••• Von Reinhard Krémer
Die Geschichte des Leiterplattenherstellers Austria Technologie & Systemtechnik AG, kurz AT&S, ist eine der wenigen Erfolgsstorys im Bereich der Hochtechnologie, die man hierzulande finden kann. Sie beginnt in grauer Vorzeit, nämlich 1987 im steirischen Leoben. Sie wurde aus drei schon früher gegründeten Teilunternehmen zusammengeklöppelt – nämlich einer Betriebsstätte der Körting Elektronik in Fehring, auch bekannt für seine Hendln, wo man sich aber nicht der Mast, sondern den Leiterplatten für Fernseher widmete, einem Zweigwerk der Eumig, die einst zu den Perlen der heimischen Technologie zählte, und einer Betriebsstätte der Voest Alpine in Leoben. Die Mutter der drei war seit 1990 die E+E Leiterplattenholding. Um die Geburt zu verstehen, muss man die einst vorherrschenden Gebräuche der heimischen Wirtschaft verinnerlichen: Damals stand der Erhalt von Arbeitsplätzen im Vordergrund, und die Politik unternahm alles, um den zu gewährleisten. Freier Wettbewerb war ein Fremdwort.

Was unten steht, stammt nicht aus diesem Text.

-- ==== Sys2Proof/Machine/Cores.lean ====
section
/-! DEFINITION. Rafter cores: programs and their checks, RUN, and every core operation (R425 to R434, R442, R443, R526). -/
namespace Sys2Proof.Machine

/-- The LPA of core c's local store (R23). -/
def localBase (c : Nat) : Nat := 0x11000000000 + c * 0x80000

/-! The fields of a core operation (R429). -/
def cOp (x : List Byte) : Nat := fld x 0 1
def cFlags (x : List Byte) : Nat := fld x 1 1
/-- The operation has free order (R429, R431). -/
def cFree (x : List Byte) : Bool := cFlags x == 1
def cCnt (x : List Byte) : Nat := fld x 2 2
def cA (x : List Byte) : Nat := fld x 4 4
def cB (x : List Byte) : Nat := fld x 8 8
def cC (x : List Byte) : Nat := fld x 0x10 8
def cD (x : List Byte) : Nat := fld x 0x18 8

/-- What an operation reads and writes of the local store: its field, offset and length. -/
structure OpUse where
  reads : List (Nat × Nat × Nat) := []
  writes : List (Nat × Nat × Nat) := []
deriving DecidableEq, Repr

def matCols (x : List Byte) : Nat := cA x % 65536
def matBf (x : List Byte) : Bool := bits (cA x) 17 16 == 1
def matW (x : List Byte) : Nat := if matBf x then 2 else 1
def matOut (x : List Byte) : Nat := cD x % 2 ^ 32
def matBias (x : List Byte) : Option Nat := if cD x / 2 ^ 32 = 0xFFFFFFFF then none else some (cD x / 2 ^ 32)

/-- The ranges of the local store that an operation uses (R429). The parameter block of REQUANT is judged as it runs. -/
def opUse (x : List Byte) : OpUse :=
  match cOp x with
  | 1 => { writes := [(0x10, cC x, cA x)] }
  | 2 => { reads := [(0x10, cC x, cA x)] }
  | 3 =>
    let e := matW x
    { reads := [(8, cB x, cCnt x * matCols x * e), (0x10, cC x, matCols x * e)] ++
        (match matBias x with | some b => [(0x1C, b, 4 * cCnt x)] | none => [])
      writes := [(0x18, matOut x, 4 * cCnt x)] }
  | 4 => match eltForm (cA x % 256) with
    | some f =>
      { reads := [(8, cB x, f.src * cCnt x)] ++ (if f.two then [(0x10, cC x, f.src * cCnt x)] else [])
        writes := [(0x18, cD x, if f.one then f.dst else f.dst * cCnt x)] }
    | none => {}
  | 5 => { reads := [(8, cB x, 4 * cCnt x), (0x10, cC x, 32)], writes := [(0x18, cD x, if cA x % 4 = 1 then cdiv (cCnt x) 2 else cCnt x)] }
  | 6 => { writes := [(0x10, cC x, cB x)] }
  | 7 => { reads := [(0x10, cC x, cB x)] }
  | 8 => if cA x = 3 then { writes := [(0x18, cD x, 8)] } else {}
  | 9 => if cA x = 0 then { writes := [(0x10, cC x, 64)] } else if cA x = 2 then { reads := [(0x10, cC x, 64)] } else {}
  | 0xB => { reads := [(8, cB x, 4)] }
  | _ => {}

/-- The fields that an operation does not use, as byte ranges of the operation. -/
def opUnused (x : List Byte) : List (Nat × Nat) :=
  match cOp x with
  | 0 => [(2, 30)]
  | 1 => [(2, 2), (0x18, 8)]
  | 2 => [(2, 2), (0x18, 8)]
  | 4 => [(5, 3)] ++ (match eltForm (cA x % 256) with | some f => if f.two then [] else [(0x10, 8)] | none => [])
  | 6 => [(2, 2), (0x18, 8)]
  | 7 => [(2, 2), (0x18, 8)]
  | 8 => [(2, 2)] ++ (if cA x = 3 then [] else [(0x18, 8)])
  | 9 => [(2, 2), (0x18, 8)] ++ (if cA x = 1 then [(0x10, 8)] else [])
  | 0xA => [(8, 24)]
  | 0xB => [(2, 2)]
  | 0xC => [(2, 30)]
  | _ => []

/-- The ring of a slot of a RUN stage: its input and its output ring (R428). -/
def Dev.slotRing (d : Dev) (r : RunRec) (slot : Nat) : Option Ring :=
  match r.stage.bind fun i => (d.chainOf r.bay r.q r.p).map fun c => (c, i) with
  | none => none
  | some (c, i) => if slot = 0 then c.inRing i else if slot = 1 then (c.stages[i]?).bind (·.ring) else none

/-- What is wrong with operation `i` of a program of `n`, by offset in the operation; `ring` gives a slot's depth (R430, R449,
R462). -/
def opBad (n i : Nat) (ring : Nat → Option Nat) (x : List Byte) : Option (Status × Nat) :=
  let u := opUse x
  let out (r : Nat × Nat × Nat) : Bool := 0x80000 < r.2.1 + r.2.2
  let special (r : Nat × Nat × Nat) : Bool := overlap r.2.1 r.2.2 0 (32 * n) || overlap r.2.1 r.2.2 0x7FFB8 0x48
  match firstBad (([(decide (0xC < cOp x), 0), (decide (2 ≤ cFlags x) || (cFlags x == 1 && cOp x != 3 && cOp x != 4), 1)] : List (Bool × Nat)) ++
      (opUnused x).filterMap (fun r => (firstNonZero x r.1 r.2).map fun o => (true, o)) ++
      ([((cOp x = 1 || cOp x = 2) && cA x % 64 != 0, 4), ((cOp x = 1 || cOp x = 2) && !dvaOk (cB x), 8),
       (cOp x = 3 && (4 ≤ cA x / 65536 || 1 < cA x / 65536), 6),
       (cOp x = 4 && (eltForm (cA x % 256)).isNone, 4), (cOp x = 5 && 1 < cA x, 4),
       ((cOp x = 6 || cOp x = 7) && (match ring (cA x) with
          | some k => cB x % 64 != 0 || k < 2 * cB x
          | none => true), if (ring (cA x)).isNone then 4 else 8),
       (cOp x = 8 && 3 < cA x, 4), (cOp x = 9 && 2 < cA x, 4), (cOp x = 0xA && i < cA x, 4),
       (cOp x = 0xB && 3 < cA x, 4), (cOp x = 0xB && n < i + 1 + cD x, 0x18)] : List (Bool × Nat)) ++
      (u.reads.map fun r => (out r, r.1)) ++ (u.writes.map fun r => (out r || special r, r.1)) ++
      (u.writes.map fun w => (u.reads.any fun r => overlap r.2.1 r.2.2 w.2.1 w.2.2, w.1))) with
  | some o => some (.format, o)
  | none => (firstBad [(cOp x = 3 && (cCnt x = 0 || 4096 < cCnt x), 2), (cOp x = 3 && (matCols x = 0 || 4096 < matCols x), 4),
      (cOp x = 4 && cA x % 16 = 4 && 0x10 ≤ cA x && cA x != 0x24 && cCnt x = 0, 2),
      (cOp x = 9 && 15 < cB x, 8), (cOp x = 8 && 4095 < cB x, 8)]).map fun o => (.range, o)

/-- The operations of a program. -/
def opsOf (bs : List Byte) : List (List Byte) := (List.range (bs.length / 32)).map fun i => (bs.drop (32 * i)).take 32

/-- What is wrong with a program, by offset from its start (R428, R430). Inside a chain the device fills the ring table. -/
def progBad (h ops : List Byte) (ring : Nat → Option Nat) (staged : Bool) : Option (Status × Nat) :=
  if fld h 0 4 = 0 || 4096 < fld h 0 4 then some (.format, 0)
  else match (if staged then none else firstNonZero h 4 16).orElse fun _ => firstNonZero h 0x14 44 with
    | some o => some (.format, o)
    | none => (opsOf ops).zipIdx.findSome? fun o => (opBad (fld h 0 4) o.2 ring o.1).map fun b => (b.1, 64 + 32 * o.2 + b.2)

/-! ### RUN (R428, R434, R443) -/

/-- A core may take a RUN: it is IDLE, and its island is `ACTIVE` (R434, R618). -/
def Dev.coreFree (d : Dev) (c : Nat) : Bool := (d.core c).st == .idle && (d.island c).st == .active

/-- The coolest `k` IDLE cores of a Bay, lower numbers first where temperatures are equal (R443). -/
def Dev.coolest (d : Dev) (n k : Nat) : List Nat :=
  let idle := ((List.range 256).filter fun c => (d.bay n).held.core.has c && d.coreFree c)
  let sorted := idle.foldl (fun l c => insertCool c l) []
  sorted.take k
where
  /-- A core put behind those at most as warm. -/
  insertCool (c : Nat) : List Nat → List Nat
    | [] => [c]
    | x :: r => if smGet 0 d.board.placeTemp c < smGet 0 d.board.placeTemp x then c :: x :: r else x :: insertCool c r

/-- The cores of a RUN are loaded and start (R428, R433). -/
def Dev.runStart (d : Dev) (r : RunRec) (ops args : List Byte) : Dev :=
  let d := r.cores.zipIdx.foldl (fun d c =>
    let b := localBase c.1
    let d := ((d.poke b ops).poke (b + 0x7FFC0) (fit 64 args)).poke (b + 0x7FFB8)
      (leBytes 2 c.2 ++ leBytes 2 r.cores.length)
    d.setCore c.1 { st := .running, run := some r.id, logical := c.2 }) d
  { d with runs := d.runs ++ [r], nextRun := d.nextRun + 1 }

/-- What preparing a RUN has come to: its operations and arguments, or why not. -/
def Dev.runLoad (d : Dev) (e : Env) (w : Who) (n s prog args : Nat) (ring : Nat → Option Nat) (staged : Bool) :
    ((List Byte × List Byte) ⊕ Prep) × Dev :=
  match d.readPrep e w n s prog 64 with
  | (.inr p, d) => (.inr p, d)
  | (.inl h, d) =>
    if fld h 0 4 = 0 || 4096 < fld h 0 4 then (.inr (.bad .format 0), d) else
    match d.readPrep e w n s (prog + 64) (32 * fld h 0 4) with
    | (.inr .wait, d) => (.inr .wait, d.keepRead w s prog h)
    | (.inr p, d) => (.inr p, d)
    | (.inl ops, d) =>
      match progBad h ops ring staged with
      | some (st, o) => (.inr (.bad st o), d)
      | none =>
        if staged then (.inl (ops, zeros 64), d)
        else match d.readPrep e w n s args 64 with
          | (.inl a, d) => (.inl (ops, a), d)
          | (.inr .wait, d) => (.inr .wait, (d.keepRead w s prog h).keepRead w s (prog + 64) ops)
          | (.inr p, d) => (.inr p, d)

/-- The cores that a RUN takes: the range it names once all are IDLE, or those the device chooses (R434, R443). -/
def Dev.runCores (d : Dev) (n first count : Nat) : Option (List Nat) :=
  if first = 0xFFFF then
    let l := d.coolest n count
    if l.length = count then some l else none
  else
    let l := (List.range count).map (first + ·)
    if l.all d.coreFree then some l else none

/-- RUN: the program is loaded and judged, and the cores start once all are IDLE (R428, R430, R434). -/
def Dev.runCmd (d : Dev) (e : Env) (n q : Nat) (p : W32) : Dev :=
  match d.startedCmd n q p 0x20 with
  | none => d
  | some k =>
    let first := k.f 8 2
    let count := k.f 0xA 2
    let w := Who.cmd (8 * n + q) p.toNat
    if first = 0xFFFF && (d.bay n).held.core.count < count then
      d.endCmd e n q p .range 0xA .own
    else match d.runLoad e w n k.space (k.f 0x10 8) (k.f 0x18 8) (fun _ => none) false with
      | (.inr .wait, d) => d
      | (.inr .ok, d) => d
      | (.inr (.bad st o), d) => d.endCmd e n q p st o .own
      | (.inr (.failed a m), d) => d.accFail e w n k.space a false 2 m
      | (.inl (ops, args), d) =>
        match d.runCores n first count with
        | none => d
        | some cs =>
          let d := if first = 0xFFFF then d.count 0x2800 5 1 else d
          (d.runStart { id := d.nextRun, bay := n, q := q, p := p, space := k.space, ops := ops.length / 32, cores := cs } ops args).modCmd
            n q p fun c => { c with ph := .running }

Kassetten? Bitte Opa fragen!
In Hinblick auf die Arbeitsplätze war es auch – aus Sicht der Politiker – eine No-na-ned-Entscheidung, die drei strauchelnden Einzelbetriebe aufzufangen und irgendwie weiterzuführen, da sie ja auch – irgendwie – auf dem selben Feld tätig waren: Eumig, eigentlich bekannt für seine Kameras, Radios und Kassettenrekorder (alle nach 1995 Geborenen: bitte den Opa fragen, was das war), unterhielt unter anderem ein Leiterplattenwerk in Fohnsdorf. Auch der Fernsehbauer Körting Elektronik tat dies. Gemeinsam war ihnen auch, dass sie in den 1980er-Jahren des vorigen Jahrhunderts in Turbulenzen gerieten – ein Fall für die Experten aus der Politik, die das Frischgeschlüpfte flugs unter die Fittiche der staatlichen Industrieholding ÖIAG schoben.
Siegeszug beginnt 1994
Die AT&S hatte es also vom Start weg nicht leicht; ihr Siegeszug begann erst, als das Unternehmen 1994 privatisiert wurde und an ein Bieterkonsortium, bestehend aus Helmut M. Zoidl, Willi Dörflinger und Hannes Androsch, ging – ein kongeniales Team, denn Zoidl und Dörflinger waren in den Unternehmen „gewachsen”, und Androsch, den viele noch heute als einen der wenigen wirklich fähigen Finanzminister Österreichs bezeichnen, hatte, obwohl bekennender Sozialdemokrat und ebenso bekennender Lederhosenträger, wirklich Ahnung vom Umgang mit Geld. Die drei taten, was Kapitalisten so tun – und brachten AT&S an die Börse.
Deutschland und China
Damit begann der Aufstieg des Unternehmens, der noch immer anhält: Neue Werke in Deutschland, aber auch in China, wurden eröffnet und Kooperationen mit großen internationalen Unternehmen geschlossen. 1999 ging man an die Frankfurter Börse im Segment Neuer Markt, schnappte sich Indal Electronics Ltd, den größten indischen Leiterplattenhersteller in Nanjangud, und formte daraus die AT&S India Private Ltd.
2002 wurde die AT&S weltweiter Lieferant für Supertanker wie Nokia (ja, zum Anfang des Millenniums war das noch so) und Siemens – Arbeitsplätze in reicher Zahl wurden geschaffen. Im selben Jahr lief die Produktion im neuen Werk in Shanghai, einem der modernsten HDI-Werke der Welt, vom Stapel. 2003 wurde die AT&S Asia Pacific Ltd. in Hongkong gegründet, und weil Asien ein Wachstumsmarkt ist, wo man beim Absatz aber immer auch nach Westen schielt, expandierte man gleich auch noch in Korea und Indien.
Konsequenterweise wurde ab 2011 ein neues Werk in Chongqing, China, errichtet und die Kapazität in Shanghai um 30% hochgefahren. An dieser Stelle muss man darauf hinweisen, und sei es nur rein aus patriotischem Stolz, dass die AT&S unter CEO Andreas Gerstenmayer einer der globalen Technologieführer mit weltweit rund 7.500 Mitarbeitern in einem asiatisch dominierten, extrem kostenkompetitiven Umfeld ist.